§ **WHAT THIS TASK INVOLVES**: Find "(decodeWords 0x01610286 0" and "let k := s.core p.core" in the records below. Copy the lines holding them and every line between, exactly, and no others.

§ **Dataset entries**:
-- ==== Sys2Proof/Certificates/Slice0/Obligations.lean ====
section
/-! DEFINITION. The statements about the machine, from the numbered rules of the spec. -/

open Sys2Proof Sys2Proof.Machine

/-! ### Encoding (R57 to R71) -/

/-- Every instruction word reads back: its bytes, before any other bytes, decode to it, to its size and to the bytes after it (R57, R60). -/
def Obligations.EveryWordReadsBack : Prop :=
  ∀ i : Instr, i.isWord = true → ∀ rest : List Byte, decode (encodeBytes i ++ rest) = .ok (i, (encodeBytes i).length, rest)

/-- Bytes have one meaning at most: whatever decodes is the encoding of what it decodes to, so that no bit is dropped and no reserved
bit is let through (R58, R60, R71). -/
def Obligations.BytesHaveOneMeaning : Prop :=
  ∀ bs i n rest, decode bs = .ok (i, n, rest) → i.isWord = true ∧ bs = encodeBytes i ++ rest ∧ n = (encodeBytes i).length

/-- Words of the spec's examples and encoding tables decode to what they stand for (R60 to R66). OP 0x00 and 0x7F, prefixes on the wrong word, and a prefix before a prefix are no instructions (R58, R66). -/
def Obligations.SpecWordsDecode : Prop :=
  (decodeWords 0x01610286 0 = .ok (.iadd ⟨3, 4, 5, 6, none⟩, 4) ∧
  decodeWords 0x7E010B00 0x33E2048A = .ok (.ffma ⟨7, 8, 9, 10, some ⟨0, 1, 0, 11, 0⟩⟩, 8) ∧
  decodeWords 0x24E00010 0 = .ok (.pxor ⟨7, 0, 0, 0⟩, 4) ∧
  decodeWords 0x70208005 0 = .ok (.braJ ⟨1, 2, 5, none⟩, 4) ∧
  decodeWords 0x7E000400 0x60E20118 = .ok (.lda ⟨7, 8, 2, 3, 0, some ⟨0, 0, 0, 4, 0⟩⟩, 8) ∧
  decodeWords 0x7E380000 0x69E30209 = .ok (.ljoin ⟨7, 12, 4, 1, 1, ⟨7, 0, 0, 0, 0⟩⟩, 8) ∧
  decodeWords 0x29E08084 0 = .ok (.cnarrow ⟨7, 2, 1, 4, none⟩, 4) ∧
  decodeWords 0x81220A30 0 = .ok (.uadd ⟨1, 4, 5, 6, none⟩, 4) ∧
  decodeWords 0xA8040604 0 = .ok (.copyGs ⟨0, 2, 3, 1⟩, 4) ∧
  decodeWords 0xB8019000 0 = .ok (.mint ⟨0, 3, 2, 0⟩, 4)) ∧
  ((∀ w : BitVec 32, w.extractLsb' 24 7 = 0 → ∀ v, decodeWords w v = .error .unassignedOp) ∧
  (∀ w : BitVec 32, w.extractLsb' 24 7 = 0x7F → ∀ v, decodeWords w v = .error .unassignedOp) ∧
  (∀ w v : BitVec 32, w.extractLsb' 24 7 = 0x7E → v.extractLsb' 24 7 = 0x7E → decodeWords w v = .error .prefixTwice) ∧
  (∀ w v : BitVec 32, w.extractLsb' 24 7 = 0x7E → v.extractLsb' 24 7 ≠ 0x7E → w.extractLsb' 31 1 ≠ v.extractLsb' 31 1 →
    decodeWords w v = .error .prefixOtherSet))

/-! ### The step (R57, R71, R76) -/

/-- When the words at an issue's address decode to an instruction that passes the checks of R71, the step runs that instruction: nothing is
added round it. A word comes from the core's loop buffer, else from its instruction cache, else, where the page or the line is X, from memory at
the place that the code object's page gives, low byte first (R57, R71, R246, R371, R399). -/
def Obligations.StepRunsDecodedInstruction : Prop :=
  (∀ s iss p w0 w1 i n, s.issuing = some iss → s.plot? iss.pid = some p → s.fetch p iss.pc = .ok (w0, w1) →
    decodeWords w0 w1 = .ok (i, n) → checkWord p.window i = true → step s = exec i s) ∧
  (∀ (s : State) (p : Plot) pc at_ o y, p.code.check at_ 4 rightX 4 [1] = .ok (o, y) →
    let k := s.core p.core
    (∀ w, k.loopWord? p.ctx o y = some w → s.fetchWord p pc at_ = .ok w) ∧
    (∀ l, k.loopWord? p.ctx o y = none → k.iline? p.ctx o (y / 128) = some l → y % 128 / 16 ∉ l.poison →
      s.fetchWord p pc at_ = .ok (BitVec.ofNat 32 (leNat ((l.bytes.drop (y % 128)).take 4)))) ∧
    (∀ h, k.loopWord? p.ctx o y = none → k.iline? p.ctx o (y / 128) = none →
      s.port (dieOf p.core) p.ctx p.system p.code.kind o rightX y = .ok h → (h.desc.wx = 1 ∨ s.lineIsX p.ctx o y h = true) →
      s.poisoned h.addr 4 = false → s.fetchWord p pc at_ = .ok
        (Memory.read s.mem (h.addr + 3) ++ (Memory.read s.mem (h.addr + 2) ++ (Memory.read s.mem (h.addr + 1) ++ Memory.read s.mem h.addr)))))

/-- A word that cannot be fetched, does not decode, or fails the checks of R71 raises its fault, or ILLOP, in every member of the issue and does nothing else: the members stay at the word with their registers as they were (R71, R413). A privileged word other than ERET issued at user level raises PRIV in every member and does nothing else (R71, R391). -/
def Obligations.FaultsBeforeExecution : Prop :=
  (∀ s iss p r, Issuing s iss p →
    (s.fetch p iss.pc = .error r ∨
      (r = .precise .illop iss.pc ∧ ∃ w0 w1, s.fetch p iss.pc = .ok (w0, w1) ∧
        ((∃ e, decodeWords w0 w1 = .error e) ∨ ∃ i n, decodeWords w0 w1 = .ok (i, n) ∧ checkWord p.window i = false))) →
    ∃ t, step s = .next t ∧ LaneEnd s t iss 0 ((iss.live p).map fun m => (m.2.fid, r)) ∧ ∀ m ∈ iss.live p, Becomes t iss m.2.fid m.2) ∧
  (∀ i : Instr, ((∃ x, i = .mfsr x) ∨ (∃ x, i = .mtsr x) ∨ (∃ x, i = .halt x) ∨ (∃ x, i = .dbgb x) ∨ (∃ x, i = .mint x) ∨ (∃ x, i = .seal x) ∨
      (∃ x, i = .objinv x) ∨ (∃ x, i = .migr x) ∨ (∃ x, i = .biasD x) ∨ (∃ x, i = .biasH x) ∨ ∃ x, i = .unpubl x) →
    ∀ s iss p, Issuing s iss p → p.system = false →
      ∃ t, exec i s = .next t ∧ LaneEnd s t iss 0 ((iss.live p).map fun m => (m.2.fid, .precise .priv iss.pc)) ∧
        ∀ m ∈ iss.live p, Becomes t iss m.2.fid m.2)

/-- The machine never stops: from a state whose issue in progress, if there is one, is of a plot that exists, a step goes on to another such
state, whatever instruction it runs. Faults of the part are next states (R71, R121, R414). -/
def Obligations.MachineNeverStops : Prop :=
  ∀ s : State, (∀ iss, s.issuing = some iss → (s.plot? iss.pid).isSome = true) →
    ∃ t, step s = .next t ∧ ∀ iss, t.issuing = some iss → (t.plot? iss.pid).isSome = true

/-! ### Reset and memory (R216, R262, R263, R459, R468) -/

/-- Reset leaves every byte of memory zero and every granule without tag and poison, no plot, field or context, four dies with their cycle
counters at zero, the status register clear. The values the spec does not state are the model's: host memory reads zero (log entry 5), the
free-value counter starts at zero (log entry 7). -/
def Obligations.ResetState : Prop :=
  (∀ a, Memory.read State.reset.mem a = 0 ∧ State.reset.tagAt a = false ∧ ∀ n, State.reset.poisoned a n = false) ∧
  State.reset.plots = [] ∧ State.reset.fields = [] ∧ State.reset.ctxs = [] ∧ State.reset.issuing = none ∧
  State.reset.dies.map (fun d => (d.num, d.cyc, d.halted, d.errq)) = [(0, 0, false, []), (1, 0, false, []), (2, 0, false, []), (3, 0, false, [])] ∧
  State.reset.status = ⟨false, 0, false, 0, 0, false, none, false⟩ ∧ State.reset.freeCtr = 0 ∧ State.reset.MemOk

/-- Every step keeps memory canonical: its list strictly rising without a zero byte, so that equal memories are equal data, and the lists of
tagged and of poisoned granules strictly rising. -/
def Obligations.StepKeepsMemory : Prop :=
  ∀ s t : State, s.MemOk → step s = .next t → t.MemOk

/-- A store writes its bytes at its addresses and no others, clears the tags of the granules it touches and no others, and the poison of the
granules it covers whole and no others (R263, R459). -/
def Obligations.StoreWritesItsBytes : Prop :=
  ∀ (s : State) a (bs : List Byte), s.MemOk →
    (∀ n (h : n < bs.length), Memory.read (s.store a bs).mem (a + n) = bs[n]) ∧
    (∀ b, b < a ∨ a + bs.length ≤ b → Memory.read (s.store a bs).mem b = Memory.read s.mem b) ∧
    (∀ g, g ∈ (s.store a bs).tags ↔ g ∈ s.tags ∧ ¬∃ n < bs.length, (a + n) / 16 = g) ∧
    (∀ g, g ∈ (s.store a bs).poison ↔ g ∈ s.poison ∧ ¬(a ≤ 16 * g ∧ 16 * g + 16 ≤ a + bs.length)) ∧
    { s.store a bs with mem := [], tags := [], poison := [] } = { s with mem := [], tags := [], poison := [] }

/-! ### Integer and predicate lane words (R127 to R140) -/

/-- The integer arithmetic words complete with their exact result mod 2^32, or clamped under SAT (R115, R131, R137): sums, differences,
products, high words of products, minima, maxima, magnitudes. -/
def Obligations.IntegerArithmetic : Prop :=
  (∀ x, Binary (.iadd x) x fun a b => exactInt (pSat x.p) (a.toInt + b.toInt)) ∧
  (∀ x, Binary (.isub x) x fun a b => exactInt (pSat x.p) (a.toInt - b.toInt)) ∧
  (∀ x, Binary (.imul x) x fun a b => exactInt (pSat x.p) (a.toInt * b.toInt)) ∧
  (∀ x, Binary (.imulh x) x fun a b => ((a.signExtend 64 * b.signExtend 64).extractLsb' 32 32, 0)) ∧
  (∀ x, Binary (.imulhU x) x fun a b => ((a.setWidth 64 * b.setWidth 64).extractLsb' 32 32, 0)) ∧
  (∀ x, Ternary (.imad x) x fun a b c => exactInt (pSat x.p) (a.toInt * b.toInt + c.toInt)) ∧
  (∀ x, Binary (.imin x) x fun a b => (if a.toInt ≤ b.toInt then a else b, 0)) ∧
  (∀ x, Binary (.iminU x) x fun a b => (if a.toNat ≤ b.toNat then a else b, 0)) ∧
  (∀ x, Binary (.imax x) x fun a b => (if a.toInt ≤ b.toInt then b else a, 0)) ∧
  (∀ x, Binary (.imaxU x) x fun a b => (if a.toNat ≤ b.toNat then b else a, 0)) ∧
  (∀ x, Immediate (.iaddLi x) x fun a b => exactInt (pSat x.p) (a.toInt + b.toInt)) ∧
  (∀ x, Unary (.iabs x) x fun a => exactInt (pSat x.p) |a.toInt|) ∧
  (∀ x, Unary (.ineg x) x fun a => exactInt (pSat x.p) (-a.toInt))

/-- The logic words, the shifts by B[7:0], the rotate by B[4:0] and the moves complete with their results, no flag set (R131, R137, R138). -/
def Obligations.LogicShiftMove : Prop :=
  (∀ x, Binary (.and x) x fun a b => (a &&& b, 0)) ∧
  (∀ x, Binary (.or x) x fun a b => (a ||| b, 0)) ∧
  (∀ x, Binary (.xor x) x fun a b => (a ^^^ b, 0)) ∧
  (∀ x, Binary (.shl x) x fun a b => (BitVec.ofNat 32 (a.toNat * 2 ^ (b.toNat % 256)), 0)) ∧
  (∀ x, Binary (.shr x) x fun a b => (BitVec.ofNat 32 (a.toNat / 2 ^ (b.toNat % 256)), 0)) ∧
  (∀ x, Binary (.sar x) x fun a b => (BitVec.ofInt 32 (a.toInt / 2 ^ min (b.toNat % 256) 31), 0)) ∧
  (∀ x, Binary (.rol x) x fun a b => (((a ++ a) <<< (b.toNat % 32)).extractLsb' 32 32, 0)) ∧
  (∀ x, Immediate (.andLi x) x fun a b => (a &&& b, 0)) ∧
  (∀ x, Immediate (.orLi x) x fun a b => (a ||| b, 0)) ∧
  (∀ x, Immediate (.xorLi x) x fun a b => (a ^^^ b, 0)) ∧
  (∀ x, Immediate (.shlLi x) x fun a b => (BitVec.ofNat 32 (a.toNat * 2 ^ (b.toNat % 256)), 0)) ∧
  (∀ x, Immediate (.shrLi x) x fun a b => (BitVec.ofNat 32 (a.toNat / 2 ^ (b.toNat % 256)), 0)) ∧
  (∀ x, Immediate (.sarLi x) x fun a b => (BitVec.ofInt 32 (a.toInt / 2 ^ min (b.toNat % 256) 31), 0)) ∧
  (∀ x, Unary (.not x) x fun a => (~~~a, 0)) ∧
  (∀ x, Unary (.mov x) x fun a => (a, 0)) ∧
  (∀ x : FmtW17, Completes (.movi x) { size := Machine.sizeOf x.p, dst := [x.d.toNat] } fun _ f =>
    (f.setV x.d.toNat (BitVec.ofInt 32 (simm x.p 17 (x.ih ++ x.il).toNat)), 0, [])) ∧
  (∀ ih d il v, decodeWords (0#1 ++ (0x23#7 ++ (ih ++ (d ++ il)))) v = .ok (.movi ⟨ih, d, il, none⟩, 4))

/-- Bit i of BFX's result is bit pos + i of A below len, else 0; BFI puts A's low bits at pos of C and keeps C's others; POPC counts ones, CLZ the zeros above the highest one, BREV turns the word round (R132, R137). IADDC and ISUBB chain words through a predicate, p0 or the one of the prefix's C: the 33-bit sum with carry, the difference with borrow; a carry written to p7 is lost (R63, R133). Division goes towards zero; by zero it gives all ones, sets DZ and logs cause 2; the one quotient out of range, -2^31 by -1, wraps, or clamps under SAT (R134). -/
def Obligations.BitFieldsCarriesDivision : Prop :=
  ((∀ x, Binary (.bfx x) x fun a b => (BitVec.ofFnLE fun i : Fin 32 =>
    decide ((i : Nat) < min (b.toNat / 256 % 64) 32) && a.getLsbD (b.toNat % 32 + i), 0)) ∧
  (∀ x, Ternary (.bfi x) x fun a b c => (BitVec.ofFnLE fun i : Fin 32 =>
    if b.toNat % 32 ≤ i ∧ (i : Nat) < b.toNat % 32 + min (b.toNat / 256 % 64) 32 then a.getLsbD (i - b.toNat % 32) else c.getLsbD i, 0)) ∧
  (∀ x, Unary (.popc x) x fun a => (BitVec.ofNat 32 ((List.range 32).countP a.getLsbD), 0)) ∧
  (∀ x, Unary (.clz x) x fun a => (BitVec.ofNat 32 ((List.range 32).findIdx fun i => a.getLsbD (31 - i)), 0)) ∧
  (∀ x, Unary (.brev x) x fun a => (a.reverse, 0))) ∧
  ((∀ x : FmtR, Completes (.iaddc x) (lrWord x.g x.p [x.a.toNat, x.b.toNat] [x.d.toNat]) fun c f =>
    let a := readReg c.p f x.a.toNat
    let b := readReg c.p f x.b.toNat
    let n := a.toNat + b.toNat + (f.pred (pC x.p % 8)).toNat
    ((f.setV x.d.toNat (BitVec.ofNat 32 n)).setPred (pC x.p % 8) (decide (2 ^ 32 ≤ n)), 0, [])) ∧
  (∀ x : FmtR, Completes (.isubb x) (lrWord x.g x.p [x.a.toNat, x.b.toNat] [x.d.toNat]) fun c f =>
    let a := readReg c.p f x.a.toNat
    let b := readReg c.p f x.b.toNat
    let n : Int := a.toNat - b.toNat - (f.pred (pC x.p % 8)).toNat
    ((f.setV x.d.toNat (BitVec.ofInt 32 n)).setPred (pC x.p % 8) (decide (n < 0)), 0, []))) ∧
  ((∀ x : FmtR, Completes (.idiv x) { lrWord x.g x.p [x.a.toNat, x.b.toNat] [x.d.toNat] 21 with cost := 8 } fun c f =>
    let a := readReg c.p f x.a.toNat
    let b := readReg c.p f x.b.toNat
    if b = 0 then (f.setV x.d.toNat 0xFFFFFFFF, flgDZ, [2])
    else
      let q := exactInt (pSat x.p) (a.toInt.tdiv b.toInt)
      (f.setV x.d.toNat q.1, q.2, [])) ∧
  (∀ x : FmtR, Completes (.idivU x) { lrWord x.g x.p [x.a.toNat, x.b.toNat] [x.d.toNat] 20 with cost := 8 } fun c f =>
    let a := readReg c.p f x.a.toNat
    let b := readReg c.p f x.b.toNat
    if b = 0 then (f.setV x.d.toNat 0xFFFFFFFF, flgDZ, [2]) else (f.setV x.d.toNat (a / b), 0, [])))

§ **EXPECTED OUTPUT**:
  (decodeWords 0x01610286 0 = .ok (.iadd ⟨3, 4, 5, 6, none⟩, 4) ∧
  decodeWords 0x7E010B00 0x33E2048A = .ok (.ffma ⟨7, 8, 9, 10, some ⟨0, 1, 0, 11, 0⟩⟩, 8) ∧
  decodeWords 0x24E00010 0 = .ok (.pxor ⟨7, 0, 0, 0⟩, 4) ∧
  decodeWords 0x70208005 0 = .ok (.braJ ⟨1, 2, 5, none⟩, 4) ∧
  decodeWords 0x7E000400 0x60E20118 = .ok (.lda ⟨7, 8, 2, 3, 0, some ⟨0, 0, 0, 4, 0⟩⟩, 8) ∧
  decodeWords 0x7E380000 0x69E30209 = .ok (.ljoin ⟨7, 12, 4, 1, 1, ⟨7, 0, 0, 0, 0⟩⟩, 8) ∧
  decodeWords 0x29E08084 0 = .ok (.cnarrow ⟨7, 2, 1, 4, none⟩, 4) ∧
  decodeWords 0x81220A30 0 = .ok (.uadd ⟨1, 4, 5, 6, none⟩, 4) ∧
  decodeWords 0xA8040604 0 = .ok (.copyGs ⟨0, 2, 3, 1⟩, 4) ∧
  decodeWords 0xB8019000 0 = .ok (.mint ⟨0, 3, 2, 0⟩, 4)) ∧
  ((∀ w : BitVec 32, w.extractLsb' 24 7 = 0 → ∀ v, decodeWords w v = .error .unassignedOp) ∧
  (∀ w : BitVec 32, w.extractLsb' 24 7 = 0x7F → ∀ v, decodeWords w v = .error .unassignedOp) ∧
  (∀ w v : BitVec 32, w.extractLsb' 24 7 = 0x7E → v.extractLsb' 24 7 = 0x7E → decodeWords w v = .error .prefixTwice) ∧
  (∀ w v : BitVec 32, w.extractLsb' 24 7 = 0x7E → v.extractLsb' 24 7 ≠ 0x7E → w.extractLsb' 31 1 ≠ v.extractLsb' 31 1 →
    decodeWords w v = .error .prefixOtherSet))

/-! ### The step (R57, R71, R76) -/

/-- When the words at an issue's address decode to an instruction that passes the checks of R71, the step runs that instruction: nothing is
added round it. A word comes from the core's loop buffer, else from its instruction cache, else, where the page or the line is X, from memory at
the place that the code object's page gives, low byte first (R57, R71, R246, R371, R399). -/
def Obligations.StepRunsDecodedInstruction : Prop :=
  (∀ s iss p w0 w1 i n, s.issuing = some iss → s.plot? iss.pid = some p → s.fetch p iss.pc = .ok (w0, w1) →
    decodeWords w0 w1 = .ok (i, n) → checkWord p.window i = true → step s = exec i s) ∧
  (∀ (s : State) (p : Plot) pc at_ o y, p.code.check at_ 4 rightX 4 [1] = .ok (o, y) →
    let k := s.core p.core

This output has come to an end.